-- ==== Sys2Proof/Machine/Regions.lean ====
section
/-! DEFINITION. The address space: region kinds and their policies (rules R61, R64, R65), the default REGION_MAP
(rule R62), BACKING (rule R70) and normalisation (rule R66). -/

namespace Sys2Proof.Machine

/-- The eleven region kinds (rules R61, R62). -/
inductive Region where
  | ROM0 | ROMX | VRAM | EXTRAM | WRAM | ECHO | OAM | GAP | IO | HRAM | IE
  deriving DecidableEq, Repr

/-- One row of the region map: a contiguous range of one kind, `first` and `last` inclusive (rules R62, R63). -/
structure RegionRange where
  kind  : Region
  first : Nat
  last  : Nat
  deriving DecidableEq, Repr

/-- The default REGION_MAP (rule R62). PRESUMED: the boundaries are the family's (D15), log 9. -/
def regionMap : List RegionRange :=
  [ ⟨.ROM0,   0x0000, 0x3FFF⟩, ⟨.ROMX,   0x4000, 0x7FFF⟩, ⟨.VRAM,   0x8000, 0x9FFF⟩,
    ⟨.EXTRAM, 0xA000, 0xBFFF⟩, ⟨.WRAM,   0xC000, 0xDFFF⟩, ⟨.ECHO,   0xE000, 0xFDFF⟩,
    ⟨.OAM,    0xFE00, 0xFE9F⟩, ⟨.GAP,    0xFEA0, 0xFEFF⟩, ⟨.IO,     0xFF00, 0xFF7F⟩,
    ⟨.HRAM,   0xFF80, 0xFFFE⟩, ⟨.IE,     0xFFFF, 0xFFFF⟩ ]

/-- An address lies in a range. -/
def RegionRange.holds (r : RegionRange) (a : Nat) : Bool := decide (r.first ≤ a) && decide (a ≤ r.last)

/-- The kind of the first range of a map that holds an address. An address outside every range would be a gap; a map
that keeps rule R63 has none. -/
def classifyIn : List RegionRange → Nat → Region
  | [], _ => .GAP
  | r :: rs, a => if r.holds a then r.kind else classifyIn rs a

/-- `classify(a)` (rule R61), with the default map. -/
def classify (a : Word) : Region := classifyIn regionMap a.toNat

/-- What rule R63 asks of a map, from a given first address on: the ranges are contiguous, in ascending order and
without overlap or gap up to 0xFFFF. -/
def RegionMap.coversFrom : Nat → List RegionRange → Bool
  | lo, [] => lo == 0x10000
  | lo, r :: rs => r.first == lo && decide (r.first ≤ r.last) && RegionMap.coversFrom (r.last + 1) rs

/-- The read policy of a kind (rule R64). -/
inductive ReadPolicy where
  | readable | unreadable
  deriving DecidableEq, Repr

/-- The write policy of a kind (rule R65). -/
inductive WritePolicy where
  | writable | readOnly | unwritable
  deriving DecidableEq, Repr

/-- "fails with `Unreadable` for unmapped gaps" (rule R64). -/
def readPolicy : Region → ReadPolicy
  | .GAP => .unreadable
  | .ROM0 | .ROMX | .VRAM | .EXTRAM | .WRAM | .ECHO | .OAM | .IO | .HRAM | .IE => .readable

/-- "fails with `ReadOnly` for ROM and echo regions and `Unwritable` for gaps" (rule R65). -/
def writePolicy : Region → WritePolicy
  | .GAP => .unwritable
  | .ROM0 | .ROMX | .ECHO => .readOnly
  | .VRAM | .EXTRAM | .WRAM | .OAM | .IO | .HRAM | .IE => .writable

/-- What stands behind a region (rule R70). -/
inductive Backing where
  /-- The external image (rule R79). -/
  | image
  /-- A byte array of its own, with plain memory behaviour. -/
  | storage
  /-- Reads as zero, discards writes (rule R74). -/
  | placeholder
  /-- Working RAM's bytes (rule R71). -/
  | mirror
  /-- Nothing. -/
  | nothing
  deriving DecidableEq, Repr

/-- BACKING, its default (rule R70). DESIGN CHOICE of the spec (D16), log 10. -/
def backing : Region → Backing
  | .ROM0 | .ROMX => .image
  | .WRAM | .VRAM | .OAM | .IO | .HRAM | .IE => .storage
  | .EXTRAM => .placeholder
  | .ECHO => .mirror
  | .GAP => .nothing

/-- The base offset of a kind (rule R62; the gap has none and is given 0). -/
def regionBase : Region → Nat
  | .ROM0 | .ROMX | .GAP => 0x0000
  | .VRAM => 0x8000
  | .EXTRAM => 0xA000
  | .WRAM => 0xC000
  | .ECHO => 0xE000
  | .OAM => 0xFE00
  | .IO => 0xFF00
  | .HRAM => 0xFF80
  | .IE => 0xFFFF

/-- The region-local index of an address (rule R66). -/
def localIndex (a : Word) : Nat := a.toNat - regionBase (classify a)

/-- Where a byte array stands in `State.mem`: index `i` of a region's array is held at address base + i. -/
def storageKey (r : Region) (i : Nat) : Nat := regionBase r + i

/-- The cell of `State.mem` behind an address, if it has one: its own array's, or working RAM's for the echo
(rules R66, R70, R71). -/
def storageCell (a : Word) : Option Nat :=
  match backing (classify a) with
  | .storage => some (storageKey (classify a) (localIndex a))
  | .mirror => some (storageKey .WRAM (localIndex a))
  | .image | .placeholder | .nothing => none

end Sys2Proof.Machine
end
==
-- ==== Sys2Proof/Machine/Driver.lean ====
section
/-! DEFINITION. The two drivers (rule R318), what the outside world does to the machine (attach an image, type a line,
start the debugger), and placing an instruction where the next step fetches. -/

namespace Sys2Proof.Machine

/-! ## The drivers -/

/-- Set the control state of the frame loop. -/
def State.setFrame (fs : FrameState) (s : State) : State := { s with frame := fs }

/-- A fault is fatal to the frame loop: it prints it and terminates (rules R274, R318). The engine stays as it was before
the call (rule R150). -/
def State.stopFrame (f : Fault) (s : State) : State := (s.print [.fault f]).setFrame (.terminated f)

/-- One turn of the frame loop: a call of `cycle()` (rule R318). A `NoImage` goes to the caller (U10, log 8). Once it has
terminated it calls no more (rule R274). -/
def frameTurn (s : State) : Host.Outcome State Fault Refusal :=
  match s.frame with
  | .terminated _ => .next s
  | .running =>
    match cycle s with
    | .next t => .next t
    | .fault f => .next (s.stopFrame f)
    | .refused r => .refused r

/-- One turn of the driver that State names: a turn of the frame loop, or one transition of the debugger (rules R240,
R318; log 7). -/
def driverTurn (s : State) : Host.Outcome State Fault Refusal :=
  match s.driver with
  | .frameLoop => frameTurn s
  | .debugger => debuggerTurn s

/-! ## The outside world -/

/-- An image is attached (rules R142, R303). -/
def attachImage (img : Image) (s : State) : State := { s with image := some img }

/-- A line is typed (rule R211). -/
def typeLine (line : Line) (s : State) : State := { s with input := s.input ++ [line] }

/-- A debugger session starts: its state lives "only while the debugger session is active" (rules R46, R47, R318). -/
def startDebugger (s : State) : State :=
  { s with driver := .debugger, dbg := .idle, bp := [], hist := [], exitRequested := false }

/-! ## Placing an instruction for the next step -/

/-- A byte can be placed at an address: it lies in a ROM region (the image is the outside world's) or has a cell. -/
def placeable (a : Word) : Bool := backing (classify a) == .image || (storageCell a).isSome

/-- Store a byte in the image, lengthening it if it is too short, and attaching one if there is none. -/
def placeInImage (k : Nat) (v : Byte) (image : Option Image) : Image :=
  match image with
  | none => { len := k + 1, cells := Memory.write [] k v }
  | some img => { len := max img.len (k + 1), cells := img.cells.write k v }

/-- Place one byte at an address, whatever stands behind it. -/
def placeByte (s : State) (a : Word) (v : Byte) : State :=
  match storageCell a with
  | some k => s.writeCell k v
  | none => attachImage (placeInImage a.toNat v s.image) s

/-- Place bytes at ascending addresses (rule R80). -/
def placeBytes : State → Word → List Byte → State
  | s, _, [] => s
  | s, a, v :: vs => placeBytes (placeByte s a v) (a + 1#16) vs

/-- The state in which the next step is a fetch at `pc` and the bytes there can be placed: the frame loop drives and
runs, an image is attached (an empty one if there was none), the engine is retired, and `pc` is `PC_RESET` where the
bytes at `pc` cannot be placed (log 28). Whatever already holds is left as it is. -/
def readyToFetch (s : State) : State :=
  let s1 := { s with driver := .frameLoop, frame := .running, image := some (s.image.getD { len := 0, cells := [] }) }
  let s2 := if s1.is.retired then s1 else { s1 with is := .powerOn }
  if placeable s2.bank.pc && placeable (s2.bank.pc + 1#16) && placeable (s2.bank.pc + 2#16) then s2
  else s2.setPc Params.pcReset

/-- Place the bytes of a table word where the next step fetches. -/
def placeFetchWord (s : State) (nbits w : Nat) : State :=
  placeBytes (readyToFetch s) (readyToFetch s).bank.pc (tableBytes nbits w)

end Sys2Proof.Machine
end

» WHAT IS EXPECTED: Of the entries above, repeat exactly the lines from the line with "a gap; a map" through the line with "default map. -/", both of them included.

» RESPONSE:
/-- The kind of the first range of a map that holds an address. An address outside every range would be a gap; a map
that keeps rule R63 has none. -/
def classifyIn : List RegionRange → Nat → Region
  | [], _ => .GAP
  | r :: rs, a => if r.holds a then r.kind else classifyIn rs a

/-- `classify(a)` (rule R61), with the default map. -/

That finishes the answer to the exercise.